4/5/6. The next phases of the cycle can be explained by malinvestment. Malinvestment, the misallocation of resources, occurs once businesses have over-invested in projects with easy credit. A great way to explain malinvestment comes from Mises's Human Action. Mises uses the example of a master builder who planned to build a large house. The builder, unaware that he doesn't have enough bricks to complete the house, continues to build a house he can't complete. The building of the house creates a great economic boom, and everyone involved in the project is thrilled. Once the builder reaches the last brick, he realizes what has happened, and the project comes to a grinding halt and an economic bust ensues. This example does a great job explaining what is happening on the island of Senyek. On Senyek, businesses are unaware of the false market signals driving their malinvestment. Likewise, the builder is unaware his great house has too few bricks. The builder has been fooled into allocating resources into building a giant house while Senyek businesses have been fooled into investing in projects derived from an artificial market signal. At last, the unsustainable boom period fueled by easy credit and fake market signals leads to a severe bust period. If only someone told the builder that he had too few bricks earlier, the fallout of the bust would be less severe. Likewise, if the central bank hadn't created an artificial market signal, the economic bust period would be less severe.
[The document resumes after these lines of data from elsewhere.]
-- ==== Sys2Proof/Machine/Step.lean ====
section
/-! DEFINITION. One step of the block: it takes the oldest input that waits at its ports, whole (spec/10_state.md R12,
spec/20_memory.md R52). Nothing is fetched from a memory (spec/10_state.md R13): a command is the value of one `WR CMD`. -/

namespace Sys2Proof.Machine

/-- One step. -/
def step (s : State) : Host.Outcome State Fault Refusal := takeInput s

/-- The state in which the next input is the request `WR CMD` with the command word w (log 2). -/
def State.withFetchWord (s : State) (nbits w : Nat) : State := { s with inputs := commandRequest nbits w :: s.inputs }

end Sys2Proof.Machine
end

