/-- The answer for a single bit is that bit, under either reading. -/
theorem bitsTst_twoPow (multi : IssetMulti) (v : Half) {k : Nat} (hk : k < 16) :
    bitsTst multi v (BitVec.twoPow 16 k) = v.getLsbD k := by
  have hne := twoPow_ne_zero hk
  cases multi with
  | all =>
    rw [bitsTst_all, BitVec.and_twoPow]
    cases v.getLsbD k <;> simp [hne.symm]
  | any =>
    rw [bitsTst_any, BitVec.and_twoPow]
    cases v.getLsbD k <;> simp [hne]

theorem bitsTst_bitsSet {multi : IssetMulti} {m : Half} (h : m ≠ 0#16 ∨ multi = .all) (v : Half) :
    bitsTst multi (bitsSet v m) m = true := by
  cases multi with
  | all => rw [bitsTst_all, bitsSet_and_mask, decide_eq_true rfl]
  | any =>
    have hm : m ≠ 0#16 := h.resolve_right (by decide)
    rw [bitsTst_any, bitsSet_and_mask, decide_eq_true hm]

theorem bitsTst_bitsClr (multi : IssetMulti) {m : Half} (h : m ≠ 0#16) (v : Half) :
    bitsTst multi (bitsClr v m) m = false := by
  cases multi with
  | all => rw [bitsTst_all, bitsClr_and_mask, decide_eq_false h.symm]
  | any => rw [bitsTst_any, bitsClr_and_mask, decide_eq_false (not_not.mpr rfl)]

end Machine
end Sys2Proof
end

section
/-! PROOFS. The statements about the bit-flag container (spec/41_bitset.md R90 to R94). -/

namespace Sys2Proof.Machine

/-! ### What each command does -/

theorem exec_bsNew (s : State) : exec .bsNew s = .next (({ s with bs := 0#16 } : State).ended 0x00#8) := rfl

theorem exec_bsSet (mask : Half) (s : State) :
    exec (.bsSet mask) s = .next (({ s with bs := bitsSet s.bs mask } : State).ended 0x00#8) := rfl

theorem exec_bsClr (mask : Half) (s : State) :
    exec (.bsClr mask) s = .next (({ s with bs := bitsClr s.bs mask } : State).ended 0x00#8) := rfl

theorem exec_bsTst {mask : Half} {s : State} {answer : Bool} (h : bitsTst s.params.issetMulti s.bs mask = answer) :
    exec (.bsTst mask) s = .next (({ s with tst := BitVec.ofBool answer } : State).ended 0x00#8) := by
  subst h
  rfl

/-! ### The statements -/

/-- Settles O27: `bitsTst` at a single bit and under the two readings; the statement's last two clauses hold for single
bits as well. -/
theorem bitsetTest : Obligations.BitsetTest := by
  intro s
  refine ⟨fun m => cmd32_eq_or_setWidth 0x13#8 m, fun k hk => exec_bsTst (bitsTst_twoPow _ _ hk),
    fun m _ hall => exec_bsTst ?_, fun m _ hany => exec_bsTst ?_⟩
  · rw [hall, bitsTst_all]
  · rw [hany, bitsTst_any]

/-- Settles O28: one lemma for each law. -/
theorem bitsetLaws : Obligations.BitsetLaws := by
  intro v m n multi
  exact ⟨bitsSet_and_not v m, bitsClr_and_not v m, fun h => bitsTst_bitsSet h v, fun h => bitsTst_bitsClr multi h v,
    bitsSet_comm v m n, bitsClr_bitsSet_of_disjoint v, bitsSet_idem v m, bitsClr_idem v m⟩

/-- Settles O26: the words are opcode word and operand, and BS.CLR's complement is `bitsClr_eq_and_not`. -/
theorem bitsetCommands : Obligations.BitsetCommands := by
  intro s mask
  refine ⟨rfl, cmd32_eq_or_setWidth 0x11#8 mask, cmd32_eq_or_setWidth 0x12#8 mask, exec_bsNew s, exec_bsSet mask s, ?_⟩
  rw [exec_bsClr, bitsClr_eq_and_not]

end Sys2Proof.Machine
end

section
/-! PROOFS. The control-flag set: its masks and accessors, and a flag set built from nine booleans or from an integer
(spec/42_flags.md R100 to R104, R106). -/

namespace Sys2Proof.Machine

/-! ### The nine flags and their bits (R100) -/

/-- The declaration order runs from bit 8 down to bit 0. -/
theorem ControlFlag.order_getElem? (x : ControlFlag) : ControlFlag.order[8 - x.bit]? = some x := by
  cases x <;> rfl

theorem ControlFlag.mem_order (x : ControlFlag) : x ∈ ControlFlag.order := List.mem_of_getElem? x.order_getElem?

@[simp] theorem ControlFlag.bit_inj {x y : ControlFlag} : x.bit = y.bit ↔ x = y := by
  refine ⟨fun h => Option.some.inj ?_, congrArg _⟩
  rw [← x.order_getElem?, h, y.order_getElem?]

@[simp] theorem ControlFlag.bit_lt (x : ControlFlag) : x.bit < 9 := by
  cases x <;> decide

theorem ControlFlag.exists_bit_eq {i : Nat} (h : i < 9) : ∃ x : ControlFlag, x.bit = i := by
  have hall : ∀ i < 9, ∃ x ∈ ControlFlag.order, x.bit = i := by decide
  obtain ⟨x, -, hx⟩ := hall i h
  exact ⟨x, hx⟩

theorem ControlFlag.mask_eq_twoPow (x : ControlFlag) : x.mask = BitVec.twoPow 9 x.bit := by
  cases x <;> rfl

theorem ControlFlag.mask_ne_zero (x : ControlFlag) : x.mask ≠ 0#9 := by
  cases x <;> decide

/-- A mask holds its own flag's bit and no other. -/
@[simp] theorem ControlFlag.mask_getElem_bit (x y : ControlFlag) (h : y.bit < 9) :
    x.mask[y.bit]'h = decide (y = x) := by
  simp [x.mask_eq_twoPow, eq_comm]

/-! ### The accessors (R103, R104) -/

theorem flagIsSet_iff (f : BitVec 9) (x : ControlFlag) : flagIsSet f x = true ↔ f &&& x.mask ≠ 0#9 := bne_iff_ne

theorem flagIsSet_eq_getLsbD (f : BitVec 9) (x : ControlFlag) : flagIsSet f x = f.getLsbD x.bit := by
  rw [flagIsSet, x.mask_eq_twoPow, BitVec.and_twoPow, ← x.mask_eq_twoPow]
  cases f.getLsbD x.bit <;> simp [x.mask_ne_zero]
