-- ==== Sys2Proof/Laws/Memory.lean ====
section
/-! SUPPORT. The laws of memory: what a read answers after a write, that every memory operation keeps the canonical
form, and the bytes that stand from an address on. -/

namespace Sys2Proof.Machine

/-! ### Read after write -/

theorem Memory.read_below (m : Memory) (lo a : Nat) (hm : Memory.wfFrom lo m = true) (h : a < lo) :
    m.read a = memFill := by
  induction m generalizing lo with
  | nil => rfl
  | cons c rest ih =>
    obtain ⟨k, v⟩ := c
    simp only [Memory.wfFrom, Bool.and_eq_true, decide_eq_true_eq] at hm
    have : a ≠ k := by omega
    simp only [Memory.read, this, if_false]
    exact ih (k + 1) hm.2 (by omega)

theorem Memory.wfFrom_mono {lo lo' : Nat} (h : lo' ≤ lo) {m : Memory} (hm : Memory.wfFrom lo m = true) :
    Memory.wfFrom lo' m = true := by
  cases m with
  | nil => rfl
  | cons c rest =>
    obtain ⟨k, v⟩ := c
    simp only [Memory.wfFrom, Bool.and_eq_true, decide_eq_true_eq] at hm ⊢
    exact ⟨⟨⟨by omega, hm.1.1.2⟩, hm.1.2⟩, hm.2⟩

theorem Memory.read_cons (a x : Nat) (v : Byte) (rest : Memory) (h : v = memFill → rest.read a = memFill) :
    (Memory.cons a v rest).read x = if x = a then v else rest.read x := by
  unfold Memory.cons
  by_cases hv : v = memFill
  · subst hv
    by_cases hx : x = a
    · subst hx; simp [h rfl]
    · simp [hx]
  · simp [hv, Memory.read]

/-- A write changes the cell it names and no other (20_memory.md rule R37). -/
theorem Memory.read_write (m : Memory) (lo a x : Nat) (v : Byte) (hm : Memory.wfFrom lo m = true) :
    (m.write a v).read x = if x = a then v else m.read x := by
  induction m generalizing lo with
  | nil => exact Memory.read_cons a x v [] (fun _ => rfl)
  | cons c rest ih =>
    obtain ⟨k, w⟩ := c
    have hm' := hm
    simp only [Memory.wfFrom, Bool.and_eq_true, decide_eq_true_eq] at hm'
    unfold Memory.write
    split
    · rename_i hlt
      refine Memory.read_cons a x v _ (fun _ => Memory.read_below _ k a ?_ hlt)
      simp only [Memory.wfFrom, Bool.and_eq_true, decide_eq_true_eq]
      exact ⟨⟨⟨Nat.le_refl k, hm'.1.1.2⟩, hm'.1.2⟩, hm'.2⟩
    · split
      · rename_i h1 h2
        subst h2
        rw [Memory.read_cons a x v rest (fun _ => Memory.read_below rest (a + 1) a hm'.2 (by omega))]
        by_cases hx : x = a <;> simp [Memory.read, hx]
      · rename_i h1 h2
        simp only [Memory.read]
        by_cases hx : x = k
        · have : x ≠ a := by omega
          simp [hx]; omega
        · simp [hx, ih (k + 1) hm'.2]

theorem Memory.read_write_same (m : Memory) (a : Nat) (v : Byte) (hm : m.wf = true) :
    (m.write a v).read a = v := by
  simp [Memory.read_write m 0 a a v hm]

theorem Memory.read_write_other (m : Memory) (a x : Nat) (v : Byte) (hm : m.wf = true) (h : x ≠ a) :
    (m.write a v).read x = m.read x := by
  simp [Memory.read_write m 0 a x v hm, h]

/-- No cell lies past the end of memory. -/
theorem Memory.read_past (m : Memory) (lo a : Nat) (hm : Memory.wfFrom lo m = true) (h : Config.memSize ≤ a) :
    m.read a = memFill := by
  induction m generalizing lo with
  | nil => rfl
  | cons c rest ih =>
    obtain ⟨k, v⟩ := c
    simp only [Memory.wfFrom, Bool.and_eq_true, decide_eq_true_eq] at hm
    have : a ≠ k := by omega
    simp only [Memory.read, this, if_false]
    exact ih (k + 1) hm.2

/-! ### The canonical form is kept -/

theorem Memory.cons_wfFrom {lo a : Nat} {v : Byte} {rest : Memory} (h1 : lo ≤ a) (h2 : a < Config.memSize)
    (hr : Memory.wfFrom (a + 1) rest = true) : Memory.wfFrom lo (Memory.cons a v rest) = true := by
  unfold Memory.cons
  split
  · exact Memory.wfFrom_mono (by omega) hr
  · rename_i hv
    simp only [Memory.wfFrom, Bool.and_eq_true, decide_eq_true_eq]
    exact ⟨⟨⟨h1, h2⟩, hv⟩, hr⟩

theorem Memory.write_wfFrom (m : Memory) (lo a : Nat) (v : Byte) (hm : Memory.wfFrom lo m = true) (h1 : lo ≤ a)
    (h2 : a < Config.memSize) : Memory.wfFrom lo (m.write a v) = true := by
  induction m generalizing lo with
  | nil => exact Memory.cons_wfFrom h1 h2 rfl
  | cons c rest ih =>
    obtain ⟨k, w⟩ := c
    have hm' := hm
    simp only [Memory.wfFrom, Bool.and_eq_true, decide_eq_true_eq] at hm'
    unfold Memory.write
    split
    · rename_i hlt
      refine Memory.cons_wfFrom h1 h2 ?_
      simp only [Memory.wfFrom, Bool.and_eq_true, decide_eq_true_eq]
      exact ⟨⟨⟨hlt, hm'.1.1.2⟩, hm'.1.2⟩, hm'.2⟩
    · split
      · rename_i h3 h4
        subst h4
        exact Memory.cons_wfFrom h1 h2 hm'.2
      · rename_i h3 h4
        simp only [Memory.wfFrom, Bool.and_eq_true, decide_eq_true_eq]
        exact ⟨⟨⟨hm'.1.1.1, hm'.1.1.2⟩, hm'.1.2⟩, ih (k + 1) hm'.2 (by omega)⟩

/-- A write inside memory keeps the canonical form. -/
theorem Memory.write_wf (m : Memory) (a : Nat) (v : Byte) (hm : m.wf = true) (h : a < Config.memSize) :
    (m.write a v).wf = true :=
  Memory.write_wfFrom m 0 a v hm (Nat.zero_le a) h

/-- Writing a sequence of bytes keeps the canonical form. -/
theorem Memory.writeBytes_wf (bytes : List Byte) (m : Memory) (a : Nat) (hm : m.wf = true) :
    (m.writeBytes a bytes).wf = true := by
  induction bytes generalizing m a with
  | nil => exact hm
  | cons v rest ih =>
    apply ih
    split
    · exact Memory.write_wf m a v hm ‹_›
    · exact hm

/-- What an address reads as after a sequence of bytes is written from `a`. -/
theorem Memory.read_writeBytes (bytes : List Byte) (m : Memory) (a x : Nat) (hm : m.wf = true)
    (hx : x < Config.memSize) :
    (m.writeBytes a bytes).read x = if a ≤ x then (bytes[x - a]?).getD (m.read x) else m.read x := by
  induction bytes generalizing m a with
  | nil => simp [Memory.writeBytes]
  | cons v rest ih =>
    simp only [Memory.writeBytes]
    by_cases h : a < Config.memSize
    · simp only [h, if_true]
      rw [ih _ _ (Memory.write_wf m a v hm h)]
      by_cases hxa : x = a
      · subst hxa
        simp [Memory.read_write_same m x v hm]
      · rw [Memory.read_write_other m a x v hm hxa]
        by_cases hle : a ≤ x
        · have h1 : a + 1 ≤ x := by omega
          obtain ⟨d, rfl⟩ : ∃ d, x = a + 1 + d := ⟨x - (a + 1), by omega⟩
          have h2 : a + 1 + d - a = d + 1 := by omega
          simp [h2, hle]
        · have h1 : ¬ a + 1 ≤ x := by omega
          simp [hle, h1]
    · have hle : ¬ a ≤ x := by omega
      have hle' : ¬ a + 1 ≤ x := by omega
      simp only [h, if_false]
      rw [ih _ _ hm]
      simp [hle, hle']

theorem Memory.ofImage_wf (image : List Byte) : (Memory.ofImage image).wf = true :=
  Memory.writeBytes_wf image [] 0 rfl

theorem State.reset_mem_wf : State.reset.mem.wf = true := rfl

/-! ### The bytes from an address on -/

theorem Memory.bytesFrom_succ (m : Memory) (a n : Nat) :
    m.bytesFrom a (n + 1) = if a < Config.memSize then m.read a :: m.bytesFrom (a + 1) n else [] := rfl

theorem Memory.bytesFrom_past (m : Memory) (a n : Nat) (h : Config.memSize ≤ a) : m.bytesFrom a n = [] := by
  cases n with
  | zero => rfl
  | succ n => simp [Memory.bytesFrom, Nat.not_lt.mpr h]

end Sys2Proof.Machine
end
Applying Austrian Business Cycle Theory
In the U.S., the Federal Reserve buys $65B worth of bonds every month. In accordance with the Austrian School, this fake stimulation is currently fueling malinvestment and overconsumption. Once the "Fed" completes the "taper" of Quantitative Easing, the current bond buying program, the master builder will realize the market signals he received were false, and his house will crumble. Likewise, the next catastrophe in the U.S. is not too far in the future. Actions taken by the Federal Reserve in response to the Great Recession have fueled a boom period characterized by overconsumption, and a severe bust will follow.